For all sweeps we report **best validation accuracy across the run**,
selected by `--save_best_only` (`main.py`), evaluated every epoch on
the test/val split of each dataset (`main.py:1511-1585` for
Pathfinder, `1579-1585` for PathTracker which uses the test split
because it has no held-out val split). Metrics are pushed to W&B
projects `CSSM_15dist`, `CSSM_pathfinder`,
`CSSM_pathtracker_restyled_32f`, and `cssm-imagenet-edge`; figures in
the paper are produced from W&B exports by the plotting scripts in
`scripts/plot_*.py`. Variability across seeds is dominated by the
embed-dim/state-dim grid we sweep, which we report directly in the
results figures rather than running additional seed replicas.

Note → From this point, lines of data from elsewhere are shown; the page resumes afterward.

-- ==== Sys2Proof/Word.lean ====
section
/-! DEFINITION. The word types of the frame codec block (spec/00_scope.md R7, R8; spec/10_state.md R20, R28).
All numbers of the block are unsigned and bit 0 is the least significant bit (R8). -/

namespace Sys2Proof

/-- A byte, 8 bits (R8). -/
abbrev Byte := BitVec 8

/-- A value of the 32-bit register `LFSR` (`LFSR_W` = 32, R7, R21) and of the port fields `cmd_wdata`, `rsp_rdata` (R29, R30). -/
abbrev Word := BitVec 32

/-- A threshold, 17 bits (`THRESH_W` = 17, R7, R22, R23). -/
abbrev Threshold := BitVec 17

/-- One Bernoulli sample, 16 bits (`SAMPLE_W` = 16, R7, R133). -/
abbrev Sample := BitVec 16

/-- The command code `cmd_op`, 4 bits (R29, R70). -/
abbrev Opcode := BitVec 4

/-- A register index `cmd_reg`, 2 bits (R20, R29). -/
abbrev RegIndex := BitVec 2

/-- The width of a destination tag, the parameter `DEST_W` at its default (R7, D22; log entry 3). -/
abbrev destWidth : Nat := 48

/-- An opaque destination tag; the block never looks inside it (R28, R142). -/
abbrev Dest := BitVec destWidth

end Sys2Proof
end

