-- ==== Sys2Proof/Machine/Codec.lean ====
section
/-! DEFINITION. The frame codec: ENCODE, DECODE and the two wire formats (spec/40_codec.md R90 to R99; spec/30_encoding.md R60,
R61). All are pure: no register is read or written and no link transaction is made (R6, R33). -/

namespace Sys2Proof.Machine

/-- ENCODE (R90, R91, R92): the frame's bytes, or `LENGTH_CONSTRAINT`. The marker is written as given (R99). -/
def execEncode (kind : Kind) (seq : SeqBit) (plen : Byte) (buf : List Byte) (integ : Byte) (s : State) : Result :=
  if payloadTooLong kind plen then raise .lengthConstraint s
  else finish { status := .ok, buf := some (frameBytes (operandFrame kind seq plen buf integ)) } s

/-- DECODE (R93, R94, R95). The marker is returned as found and not checked (R99). -/
def execDecode (buf : List Byte) (blen : Nat) (s : State) : Result := decodeBuffer buf blen s

/-- A frame of format ACK handed to the decoder: DECODE's answer on its two bytes (R60, R93; log entry 6). -/
def execFrameAck (seq : SeqBit) (unused : BitVec 6) (integ : Byte) (s : State) : Result :=
  decodeBuffer (ackBytes seq unused integ) (ackBytes seq unused integ).length s

/-- A frame of format DATA handed to the decoder: DECODE's answer on its bytes (R61, R93; log entry 6). -/
def execFrameData (seq : SeqBit) (payload : List Byte) (integ : Byte) (s : State) : Result :=
  decodeBuffer (dataBytes seq payload integ) (dataBytes seq payload integ).length s

end Sys2Proof.Machine
end

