-- ==== Sys2Proof/Certificates/Slice0/Obligations.lean ====
section
/-! DEFINITION. The statements for the provers. "R<n>" names a rule of spec/. -/

open Sys2Proof Sys2Proof.Machine

/-! ## The step, the ports and reset -/

/-- When the next input presents an instruction, the step is that instruction performed whole in the state with the input taken;
nothing else happens around it. That the inputs to come stand in a list of which each step takes the first is the model's choice
(log entry 1), and so is that a datagram handed to the decoder is an instruction (log entry 6); that a command is performed
whole, and by its code, is R5, R49 and R70. -/
def Obligations.StepRunsDecodedInstruction : Prop :=
  ∀ (s : State) (inp : HostInput) (rest : List HostInput) (i : Instr),
    s.inputs = inp :: rest → decodeInput inp = some i → step s = exec i { s with inputs := rest }

/-- With nothing presented the registers hold (R24, R220, R224). That neither output port is driven then is the model's choice
(log entry 12), and so is that an empty list of inputs presents nothing (log entry 1). -/
def Obligations.IdleStepHoldsEverything : Prop :=
  (∀ s : State, s.inputs = [] → step s = .next { s with rsp := none, tx := none }) ∧
  (∀ (s : State) (rest : List HostInput), s.inputs = .idle :: rest →
    step s = .next { s with rsp := none, tx := none, inputs := rest })

/-- While `rst` is asserted no command is taken; the registers take their reset values whatever was presented or in progress, and a
command in progress gives no response and no link transaction (R32, R34, R242). That the ports are silent where no command was
in progress is the model's choice (log entry 12); that the reset is an input of the list is log entry 1's. -/
def Obligations.ResetInputLoadsResetValues : Prop :=
  ∀ (s : State) (inProgress : Option CmdPort) (rest : List HostInput), s.inputs = .reset inProgress :: rest →
    step s = .next
      { s with corruptT := 0x00000, dropT := 0x00000, lfsr := 0xFFFFFFFF, rsp := none, tx := none, inputs := rest }

/-- R34, R240: what reset leaves in the three registers. -/
def Obligations.ResetValues : Prop :=
  State.reset.corruptT = 0x00000 ∧ State.reset.dropT = 0x00000 ∧ State.reset.lfsr = 0xFFFFFFFF

/-- A step gives a response exactly when a command is taken (`cmd_valid` and `cmd_ready`), it makes a link transaction only then,
and it consumes one input. One response for each command taken is R29, R30 and R31. The model's own: the inputs in a list (log
entry 1), silence in a step that takes no command (log entry 12), `cmd_ready` 0 under `rst` alone (log entry 8, from R32), and a
datagram handed to the decoder counted as a command (log entry 6). -/
def Obligations.OneResponsePerCommandTaken : Prop :=
  ∀ s t : State, step s = .next t →
    (t.rsp.isSome = (s.cmdValid && s.cmdReady)) ∧ (t.tx.isSome = true → s.cmdValid = true ∧ s.cmdReady = true) ∧
    t.inputs = s.inputs.tail

/-- The block cannot hang, get stuck or refuse: every step, from every state and with any operand values, answers a next state.
R225 says so provided the link port accepts the transaction; that it does within the step is log entry 11 (DEDUCED, unsafe). -/
def Obligations.StepAlwaysAnswers : Prop := ∀ s : State, ∃ t, step s = .next t

/-- R21, R22, R23, R245: every step keeps `LFSR` non-zero, both thresholds at most `0x10000`, and the build legal. -/
def Obligations.StepKeepsInvariant : Prop := ∀ s t : State, s.Inv → step s = .next t → t.Inv

/-- The state after reset meets the invariant (the register values are R34's; the build is R7's default). -/
def Obligations.ResetMeetsInvariant : Prop := State.reset.Inv

/-- R7: the build parameters are no registers; no step changes them (that the state carries them is the model's choice, log
entry 2). -/
def Obligations.BuildNeverChanges : Prop := ∀ s t : State, step s = .next t → t.config = s.config
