/-! ## Every step answers -/

/-- Settles O6: a step without a command answers at once, and so does every instruction. -/
theorem stepAlwaysAnswers : Obligations.StepAlwaysAnswers := by
  intro s
  obtain ⟨_, e⟩ | ⟨_, _, e⟩ | ⟨_, _, _, e⟩ | ⟨_, rest, i, _, _, e⟩ := step_cases s
  · exact ⟨_, e⟩
  · exact ⟨_, e⟩
  · exact ⟨_, e⟩
  · obtain ⟨t, ht, _⟩ := exec_keeps i { s with inputs := rest }
    exact ⟨t, e.trans ht⟩

/-! ## An error has no effect but its response -/

/-- Settles O43: an instruction raises its error, which leaves the state but for the ports, or its status is `OK`. -/
theorem errorsChangeNothing : Obligations.ErrorsChangeNothing := by
  intro i s t r h hr hne
  obtain ⟨e, he⟩ | ⟨u, r', hu, hr', hok⟩ := raisesOrAnswersOk_exec i s
  · obtain rfl := raise_next (he.symm.trans h)
    cases hr
    rfl
  · cases h.symm.trans hu
    cases hr.symm.trans hr'
    exact absurd hok hne

/-! ## The causes of each error -/

/-- The `n` bytes a buffer operand names hold no frame exactly when they are fewer than two, or fewer than a DATA header fixes
(R94, R211). -/
theorem parseFrame_takeBytes_truncated_iff (n : Nat) (buf : List Byte) :
    parseFrame (takeBytes n buf) = .error .frameTruncated ↔
      n < 2 ∨ (128 ≤ (buf.getD 0 0).toNat ∧ n < (buf.getD 0 0).toNat % 64 + 2) := by
  have hlen : (takeBytes n buf).length = n := takeBytes_length n buf
  by_cases hshort : n < 2
  · exact iff_of_true (parseFrame_short _ (hlen.trans_lt hshort)) (.inl hshort)
  have hh : (takeBytes n buf).getD 0 0 = buf.getD 0 0 := takeBytes_getD n buf 0 (by omega)
  have hkind := headerKind_eq (buf.getD 0 0)
  have hlow := headerLow_toNat (buf.getD 0 0)
  by_cases hack : (buf.getD 0 0).toNat < 128
  · rw [parseFrame_of_ack hh (hkind.trans (if_pos hack)) (by omega)]
    exact iff_of_false nofun (by omega)
  have hdata : headerKind (buf.getD 0 0) = .data := hkind.trans (if_neg hack)
  by_cases hfits : (buf.getD 0 0).toNat % 64 + 2 ≤ n
  · rw [parseFrame_of_data hh hdata hlow (by omega)]
    exact iff_of_false nofun (by omega)
  · exact iff_of_true (parseFrame_of_data_truncated hh hdata (by omega)) (by omega)

/-- The causes of the five error statuses, instruction by instruction, on a build (R211, R213 to R216). -/
inductive ErrorCause (c : Config) : Instr → Status → Prop
  | decode_truncated {buf : List Byte} {blen : Nat} (hcap : blen ≤ c.bufCap)
      (h : blen < 2 ∨ (128 ≤ (buf.getD 0 0).toNat ∧ blen < (buf.getD 0 0).toNat % 64 + 2)) :
      ErrorCause c (.decode buf blen) .frameTruncated
  | encode_tooLong {seq : SeqBit} {plen : Byte} {buf : List Byte} {integ : Byte} (h : 63 < plen.toNat) :
      ErrorCause c (.encode .data seq plen buf integ) .lengthConstraint
  | compute_tooLong {seq : SeqBit} {plen : Byte} {buf : List Byte} (h : 63 < plen.toNat) :
      ErrorCause c (.compute .data seq plen buf) .lengthConstraint
  | verify_tooLong {seq : SeqBit} {plen : Byte} {buf : List Byte} {integ : Byte} (h : 63 < plen.toNat) :
      ErrorCause c (.verify .data seq plen buf integ) .lengthConstraint
  | reserved_code {i : Instr} (h : i ∈ reservedInstrs) : ErrorCause c i .illegalOp
  | cfgrd_reserved : ErrorCause c (.cfgrd 3) .illegalReg
  | cfgwr_reserved {w : Word} : ErrorCause c (.cfgwr 3 w) .illegalReg
  | decode_illegalLen {buf : List Byte} {blen : Nat} (h : c.bufCap < blen) : ErrorCause c (.decode buf blen) .illegalLen
  | send_illegalLen {buf : List Byte} {blen : Nat} {dest : Dest} (h : c.bufCap < blen) :
      ErrorCause c (.send buf blen dest) .illegalLen

/-- The payload of a DATA frame is too long above 63 bytes (R213). -/
theorem payloadTooLong_data {plen : Byte} (h : 63 < plen.toNat) : payloadTooLong .data plen = true := decide_eq_true h

/-- A payload is within its limit, or it is that of a DATA frame and above 63 bytes (R213). -/
theorem payloadTooLong_cases (kind : Kind) (plen : Byte) :
    payloadTooLong kind plen = false ∨ (kind = .data ∧ 63 < plen.toNat) := by
  cases kind with
  | ack => exact .inl rfl
  | data =>
    obtain hlong | hfits := Nat.lt_or_ge 63 plen.toNat
    · exact .inr ⟨rfl, hlong⟩
    · exact .inl (payloadTooLong_eq_false.mpr fun _ => hfits)
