-- ==== Sys2Proof/Machine/FanOutOps.lean ====
section
/-! DEFINITION. The fan-out engine's shared operations (chapter 4): the Operation Table, completion, the ends of members,
the acceptance of an operation; and a slot engine's taking of an append and of a withdraw. -/

namespace Sys2Proof.Machine

/-! ### Members and entries -/

/-- A final status (R69). -/
def MemberStatus.isFinal : MemberStatus → Bool
  | .queued | .active => false
  | _ => true

def MemberStatus.isPassed : MemberStatus → Bool
  | .passed _ => true
  | _ => false

def MemberStatus.isFailed : MemberStatus → Bool
  | .failed _ => true
  | _ => false

/-- The entry that holds a tag (R68). -/
def State.findOp (s : State) (t : Tag) : Option Operation := s.ops.find? fun o => o.tag == t

def State.modOp (s : State) (t : Tag) (f : Operation → Operation) : State :=
  { s with ops := s.ops.map fun o => if o.tag = t then f o else o }

/-- The record of a slot's member. -/
def Operation.member (o : Operation) (i : SlotId) : Option Member := o.members.find? fun m => m.slot == i

/-- The slots of the members that are not final, in ascending order. -/
def Operation.openSlots (o : Operation) : List SlotId := (o.members.filter fun m => !m.status.isFinal).map (·.slot)

/-- A member becomes final, and the counts follow (R68). -/
def Operation.finish (o : Operation) (i : SlotId) (st : MemberStatus) : Operation :=
  { o with
    members := o.members.map fun m => if m.slot = i then { m with status := st } else m
    final := o.final + 1
    passed := o.passed + (if st.isPassed then 1 else 0)
    failed := o.failed + (if st.isFailed then 1 else 0) }

/-- Every member that is not final becomes CANCELLED (R91, R93). -/
def Operation.cancelRest (o : Operation) (c : CancelCause) : Operation :=
  { o with
    members := o.members.map fun m => if m.status.isFinal then m else { m with status := .cancelled c }
    final := o.final + o.openSlots.length }

/-- The completion policy (R87, R88, R89): the verdict, where the operation completes. -/
def Operation.decision (o : Operation) : Option Verdict :=
  let n := o.members.length
  if n = 0 then some .empty
  else
    match o.policy with
    | .all => if o.final = n then some (if o.passed = n then .pass else .fail) else none
    | .any => if 0 < o.passed then some .pass else if o.final = n then some .fail else none
    | .quorum k => if k ≤ o.passed then some .pass else if o.passed + (n - o.final) < k then some .fail else none

/-- The gather report of an entry that completes (R95). -/
def Operation.report (o : Operation) (v : Verdict) (now : Count) : GatherReport :=
  { tag := o.tag, work := o.work, verdict := v, policy := o.policy, service := o.service, timeout := o.timeout,
    reply := o.reply, accepted := o.accepted, elapsed := now - o.accepted, members := o.members }

/-- Free gather memory (R73). -/
def State.freeGather (s : State) : Nat := Config.gatherBytes - (s.ops.map (·.reservation)).sum

/-! ### Completion -/

/-- The operation completes: its verdict and completion time are recorded, the entry becomes REPORTING, and its report
goes to the uplink (R92). -/
def State.complete (s : State) (t : Tag) (v : Verdict) : State :=
  match s.findOp t with
  | some o => (s.modOp t fun o => { o with phase := .reporting v s.now }).sendGather (o.report v s.now)
  | none => s

/-- The members that are not final become CANCELLED, and each is withdrawn from its slot (R91, R93). -/
def State.cancelMembers (s : State) (t : Tag) (c : CancelCause) : State :=
  match s.findOp t with
  | some o => o.openSlots.foldl (fun s i => s.ask i (.withdraw t)) (s.modOp t fun o => o.cancelRest c)
  | none => s

/-- Evaluate the policy of a LIVE entry, with the early completion of R91. -/
def State.evaluate (s : State) (t : Tag) : State :=
  match s.findOp t with
  | some o =>
    if o.phase = .live then
      match o.decision with
      | some v => (s.cancelMembers t .earlyDone).complete t v
      | none => s
    else s
  | none => s

/-- A member of a LIVE entry whose status `admits` allows becomes final, and the policy is evaluated; anything else is
discarded (R81 to R84). A report finds its member by tag and slot alone: one left from a freed operation, whose tag a new
operation on the slot has taken, is applied to the new member. The spec is silent there; that is the model's choice (DESIGN
CHOICE, log 32). -/
def State.endMember (s : State) (t : Tag) (i : SlotId) (admits : MemberStatus → Bool)
    (st : Operation → Member → MemberStatus) : State :=
  match s.findOp t with
  | some o =>
    if o.phase = .live then
      match o.member i with
      | some m => if admits m.status then (s.modOp t fun o => o.finish i (st o m)).evaluate t else s
      | none => s
    else s
  | none => s

/-! ### A slot engine takes an append or a withdraw -/

/-- What a slot in this state, with this many queue entries, makes of a new member (R72). -/
def admission (state : SlotState) (depth : Nat) : MemberStatus :=
  if state.queueing then if depth < Config.queueDepth then .queued else .skipped .queueFull
  else .skipped (.state state)

/-- An append is taken: the entry joins the queue's tail, or the slot has left the queueing states and the member becomes
SKIPPED (R75; log 26). R109 runs an entry's limit from acceptance while the entry is in the queue, and does not say what becomes
of one whose count has passed while the append waited: that it joins all the same, with its limit due at once, and that a
READY slot with nothing before it starts it, is the model's choice (DESIGN CHOICE, log 35). -/
def State.takeAppend (s : State) (i : SlotId) (e : QueueEntry) : State :=
  let x := s.slot i
  let outcome := admission x.state x.queue.length
  if outcome = .queued then (s.modSlot i fun x => { x with queue := x.queue ++ [e] }).slotWork i
  else s.endMember e.tag i (fun st => st = .queued) fun _ _ => outcome

/-- A withdraw is taken, applied to wherever the member stands (R78). -/
def State.takeWithdraw (s : State) (i : SlotId) (t : Tag) : State :=
  let x := s.slot i
  if x.queue.any fun e => e.tag = t then s.modSlot i fun x => { x with queue := x.queue.filter fun e => !(e.tag = t) }
  else
    match x.inFlight with
    | some f =>
      if f.owner = some t then
        match x.state with
        | .busy => s.modSlot i fun x => { x with inFlight := x.inFlight.map fun f => { f with owner := none } }
        | .streaming => s.enterAborting i
        | _ => s
      else s
    | none => s

/-- The slot engine takes the oldest request that waits for it (R75). -/
def State.takeRequest (s : State) (i : SlotId) : State :=
  match (s.slot i).requests with
  | [] => s
  | r :: rest =>
    let t := s.modSlot i fun x => { x with requests := rest }
    match r with
    | .append e => t.takeAppend i e
    | .withdraw tag => t.takeWithdraw i tag

/-- Every request that waits for the slot engine is taken, in order: a read of resolution comes after them (R75). -/
def State.drain (s : State) (i : SlotId) : State := (s.slot i).requests.foldl (fun s _ => s.takeRequest i) s

/-! ### Acceptance -/

/-- The code fields of a DIRECT or PUSH (R70 step 1, R196). -/
def operationCodes (f : OperationFields) : Bool :=
  isFlagByte f.selector && isFlagByte f.policyPresent && isFlagByte f.replyPresent &&
    (f.policyPresent == 0 || (policyCode f.policy 0).isSome)

/-- What the source of an operation gives: the source, the set, and the policy and limits that stand by default (R60,
R71). -/
structure SourceValues where
  source : Source
  set : SlotSet
  policy : Policy
  timeout : Nat
  reply : Nat
  deriving DecidableEq, Repr

/-- Step 4 of R70. -/
def State.readSource (s : State) (f : OperationFields) : Except ResultCode SourceValues :=
  if f.selector = 0 then
    match s.group f.group.toNat with
    | some g => .ok ⟨.group f.group.toNat, g.members, g.policy, g.timeout, g.reply⟩
    | none => .error .badGroup
  else if s.straps.namesUnfitted f.set then .error .badSlot
  else .ok ⟨.explicit f.set, f.set, .all, Config.defaultTimeoutMs, Config.defaultReply⟩

/-- The checks of R70 in their order; `work` is steps 5 and 6. -/
def State.checkOperation (s : State) (tag : Tag) (f : OperationFields) (work : Except ResultCode Work) :
    Except ResultCode (SourceValues × Work) :=
  if !operationCodes f then .error .malformed
  else if (s.findOp tag).isSome then .error .duplicateTag
  else if Config.operationEntries ≤ s.ops.length then .error .tableFull
  else
    match s.readSource f with
    | .error c => .error c
    | .ok v =>
      match work with
      | .error c => .error c
      | .ok w => .ok (v, w)

/-- A QUORUM count clamped to 1 to 24 and then to the number of slots, never below 1 (R58, R71). -/
def clampQuorum (k slots : Nat) : Nat := max 1 (min (clampTo 1 24 k) slots)

/-- The policy of an operation: the one it carries, else its source's (R71). -/
def operationPolicy (f : OperationFields) (v : SourceValues) : Policy :=
  if f.policyPresent = 0 then v.policy
  else (policyCode f.policy (clampQuorum f.k.toNat (slotCount v.set))).getD v.policy

/-- T (R71). -/
def operationTimeout (f : OperationFields) (v : SourceValues) : Nat :=
  if f.timeout = 0 then v.timeout else clampTo 1 60000 f.timeout.toNat

/-- R (R71). -/
def operationReply (f : OperationFields) (v : SourceValues) : Nat :=
  if f.replyPresent = 0 then v.reply else clampTo 0 240 f.replyMax.toNat

/-- The fields a DIRECT or PUSH reports as clamped: bit 0 k, bit 1 timeout, bit 2 reply_max (R71, R187). -/
def operationMask (f : OperationFields) (v : SourceValues) : Half :=
  maskOf
    [f.policyPresent != 0 && f.policy == 2 && clampQuorum f.k.toNat (slotCount v.set) != f.k.toNat,
     f.timeout != 0 && clampTo 1 60000 f.timeout.toNat != f.timeout.toNat,
     f.replyPresent != 0 && clampTo 0 240 f.replyMax.toNat != f.replyMax.toNat]

/-- The member list of an operation, in ascending slot order (R72). -/
def State.resolve (s : State) (set : SlotSet) : List Member :=
  (slotsOf set).map fun i => ⟨i, admission (s.slot i).state (s.slot i).queue.length, none⟩

/-- The entry of an accepted operation (R74). The SKIPPED members are final from the start (R72). -/
def State.newOperation (s : State) (tag : Tag) (f : OperationFields) (v : SourceValues) (w : Work) : Operation :=
  let members := s.resolve v.set
  { tag := tag, work := w, source := v.source, policy := operationPolicy f v, service := f.service,
    timeout := operationTimeout f v, reply := operationReply f v, accepted := s.now, members := members, passed := 0,
    failed := 0, final := (members.filter fun m => m.status.isFinal).length,
    reservation := (members.filter fun m => !m.status.isFinal).length * operationReply f v, phase := .live }

/-- The queue entry the fan-out engine gives with an append (R76). -/
def Operation.entry (o : Operation) : QueueEntry := ⟨o.tag, o.service, o.accepted, o.timeout, o.work⟩

/-- Steps 3 to 5 of R74, for an entry just created: it completes without an append, or its appends are sent. -/
def State.openOperation (s : State) (o : Operation) : State :=
  match o.decision with
  | some v => (s.modOp o.tag fun o => o.cancelRest .earlyDone).complete o.tag v
  | none => o.openSlots.foldl (fun s i => s.ask i (.append o.entry)) s

/-- An operation that passed R70 is resolved, reserved and accepted, or refused NO_ROOM (R72, R73, R74). The reads of
resolution come after every request sent before them (R75; log 12). -/
def State.acceptOperation (s : State) (tag : Tag) (kind : Byte) (f : OperationFields) (v : SourceValues) (w : Work) :
    State :=
  let t := (slotsOf v.set).foldl State.drain s
  let o := t.newOperation tag f v w
  if t.freeGather < o.reservation then t.answer tag kind .noRoom
  else
    State.openOperation
      (State.answer { t with ops := t.ops ++ [o] } tag kind (clampResult (operationMask f v)) (operationMask f v)
        (.accepted o.members.length o.openSlots.length)) o

/-- A DIRECT or PUSH (R70 to R74). -/
def State.operate (s : State) (tag : Tag) (kind : Byte) (f : OperationFields) (work : Except ResultCode Work) : State :=
  match s.checkOperation tag f work with
  | .error c => s.answer tag kind c
  | .ok (v, w) => s.acceptOperation tag kind f v w

end Sys2Proof.Machine
end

## 5. Reproducing the results

Every result in the paper can be reproduced with the corresponding
sweep script:

```bash
# PathTracker (15-distractor)
bash scripts/sweep_15dist.sh          2>&1 | tee -a sweep_15dist_$(hostname).out

# Pathfinder-14
bash scripts/sweep_pathfinder.sh      2>&1 | tee -a sweep_pathfinder_$(hostname).out

# Pathfinder-25 + timestep ablation
bash scripts/sweep_pathfinder_25.sh   2>&1 | tee -a sweep_pathfinder_25_$(hostname).out
bash scripts/sweep_nogate_timesteps.sh    2>&1 | tee -a sweep_nogate_ts_$(hostname).out
bash scripts/sweep_nogate_timesteps_25.sh 2>&1 | tee -a sweep_nogate_ts_25_$(hostname).out

# ImageNet
bash scripts/sweep_imagenet_edge.sh   2>&1 | tee -a sweep_imagenet_$(hostname).out
bash scripts/learned_t_imagenet_30ep.sh
bash scripts/lejepa_imagenet_scratch.sh
```

Each sweep maintains a per-script progress log (`sweep_*_progress.log`)
and is fully resumable: re-running the script after a node failure
will skip completed runs and retry only the failed/incomplete ones.